2. Certain Reg. S Shareholders have made demands upon Nupro for the
repayment of the Reg. S Shareholders' entire investment in the Reg. S Offering,
based on their allegations that certain former officers including Xxxx
Xxxxxxxxxxx, Xxxx Xxxxxxxxxxx, Xxxx Xxxxxxxx, and Xxxxxxx Xxxxxxxx de Cima, and
their de facto agent Xx. Xxxxxxxx Xxxxxx, intentionally misrepresented the
invention of, the ownership of, the reliable valuation of, and the likely sales
of a certain proprietary formulation and technology for a composite material
referred to as the "Nupro material" and "Nupro technology", which was Nupro's
principal asset at the time the Reg. S Shareholders invested in the Reg. S
Offering. Certain Reg. S Shareholders have threatened to initiate litigation
against Nupro if their investments are not returned.
3. The Reg. S Shareholders and Nupro deny all allegations made against
each other regarding representations concerning Nupro's technology.
4. The Reg. S Shareholders and Nupro deny any and all liability to one
another, but desire to fully and completely compromise, resolve and release all
of the claims between them.
5. A majority of the Reg. S Shareholders have formed another company
named StrongGO, LLC, an Arizona limited liability company ("StrongGO").
AGREEMENT
NOW, THEREFORE, in consideration of the mutual covenants of the Parties
contained herein, the Parties agree as follows:
1. SETTLEMENT PROCEDURES.
(1) Certain of the Reg. S Shareholders have asserted that the
majority of the Reg. S Shareholders are prepared to settle all their alleged
claims against Nupro upon the terms and conditions set forth in this Agreement.
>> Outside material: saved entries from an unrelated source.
-- ==== Sys2Proof/Syntax.lean ====
section
/-! DEFINITION. The commands the block takes: one constructor for every row of the opcode table, with the row's operands.
What a command says is a fact from outside the model (an edge, a reading, an address and a value, a frame); what it
does is decided from the state alone. -/

namespace Sys2Proof

/-- Who reads or writes a register (R36). -/
inductive Requester where
  | pcie | spi | fr | core | dmaR | dmaW | eng (n : Fin 16)
  deriving DecidableEq, Repr

/-- The causes of a cold reset (R242). -/
inductive ColdCause where
  | por | brownoutCore | brownoutIo
  deriving DecidableEq, Repr

/-- The supervised rails (Table 11.2). -/
inductive Rail where
  | vcore | vio | v33 | vgd
  deriving DecidableEq, Repr

/-- The readings taken in the sense phase (R40): rails in mV, VBST, VS and VIN in register units. -/
structure Readings where
  vcore : Nat
  vio   : Nat
  v33   : Nat
  vgd   : Nat
  vbst  : Nat
  vs    : Nat
  vin   : Nat
  deriving DecidableEq, Repr

/-- How a PMBus transaction ends on the bus (R247). -/
inductive PmbResult where
  | ok (data : List Byte) | nack | pecBad
  deriving DecidableEq, Repr

/-- The causes of an engine trap, in order of precedence (Table 7.11). -/
inductive TrapCause where
  | irq | soft | illegal | stack | ecc
  deriving DecidableEq, Repr

/-- The edges of one pulse of the boost converter (R201): BST_G on, off at ILIM or TON_MAX with the voltage at BST_CS in mV,
end of TOFF. -/
inductive BoostEdge where
  | gateOn | gateOff (cs : Nat) | offTimeEnd
  deriving DecidableEq, Repr

/-- A level change at a front end (R54 to R57): its direction, for how many ticks the new level has held, on a sensor pair
the voltage it reached in mV (P − N, or P of type SE_P), and on a VR pair the peak of the positive lobe in units of 10 mV. -/
structure Crossing where
  rising : Bool
  held   : Nat
  mv     : Int
  peak   : Nat
  deriving DecidableEq, Repr

/-- The window comparators' reading of a node in the off-state test (R228). -/
inductive NodeClass where
  | lo | mid | hi
  deriving DecidableEq, Repr

/-- Faults of the valve supply input (R233). -/
inductive VinKind where
  | reversed | reverseCurrent | undervoltage
  deriving DecidableEq, Repr


/-- What the check bits of a stored word show when it is read (Table 1.3). -/
inductive Ecc where
  | clean | single | double
  deriving DecidableEq, Repr

/-- A stage of the boot sequence that completes (Table 18.5): the PLL locks, with the PCI Express reference there or not;
the ROM check; the clearing of the memories; the OTP read; the check of a staged patch. -/
inductive BootStage where
  | pllLock (pcieRef : Bool) | romCheck (ok : Bool) | memoryClear | otpRead (ok : Bool) | patchCheck
  deriving DecidableEq, Repr

/-- The instructions of the test access port (R411). -/
inductive TapInsn where
  | bypass | idcode | sample | extest | clamp
  deriving DecidableEq, Repr

/-- What comes back with a DMA read: a word or words of the device with what their check bits show, a completion from
host memory with its data, or a completion in error (Table 14.4). -/
inductive DmaReturn where
  | own (e : Ecc) | host (data : List Byte) | hostErr
  deriving DecidableEq, Repr

/-- A write of the endpoint's configuration space as far as Table 15.2 gives it an effect on the device. -/
inductive PcieConfig where
  | busMaster (on : Bool) | msix (enable mask : Bool) | pmeEnable (on : Bool)
  | maxPayload (bytes : Nat) | maxRead (bytes : Nat)
  | bar (i : Fin 6) (v : Word) | aspmL1 (on : Bool) | ecrc (generate check : Bool)
  deriving DecidableEq, Repr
Nupro has agreed to settle with any or all of the Reg. S Shareholders who desire
to settle their claims with Nupro upon the terms and conditions set forth in
this Agreement, so long as Reg. S Shareholders holding at least 2,150,000 shares
of Nupro stock agree to settle on the terms and conditions set forth in this
Agreement (the "Majority of Reg. S Shareholders"). This Agreement shall be
binding upon Nupro, StrongGO, and the Reg. S Shareholders who are signatories to
this Agreement at the time that a majority of the Reg. S Shareholders execute
this Agreement (the "Effective Date"). Upon the Effective Date, all the terms
and conditions set forth in this Agreement shall be effective as between Nupro,
StrongGO, and the Reg. S Shareholders who either execute this Agreement prior to
the Effective Date, or consent to be bound by this Agreement within the Notice
Period, as defined below.
(2) When and if the Majority of Reg. S Shareholders execute this
Agreement, the parties shall provide written notice via registered mail to the
remaining Reg. S Shareholders informing them that this Agreement has become
effective by execution of the Majority of Reg. S Shareholders, and advise the
remaining Reg. S Shareholders that they have the right to participate in this
Agreement by consenting to this Agreement within fifteen (15) days after receipt
of such notice (the "Notice Period"). It shall be conclusively presumed that any
Reg. S Shareholder receives notice of his or her right to participate in this
settlement on the date receipt is evidenced by a delivery receipt from a
delivery service or postal carrier showing that the notice has been delivered to
the most current available address for that shareholder in Nupro's records.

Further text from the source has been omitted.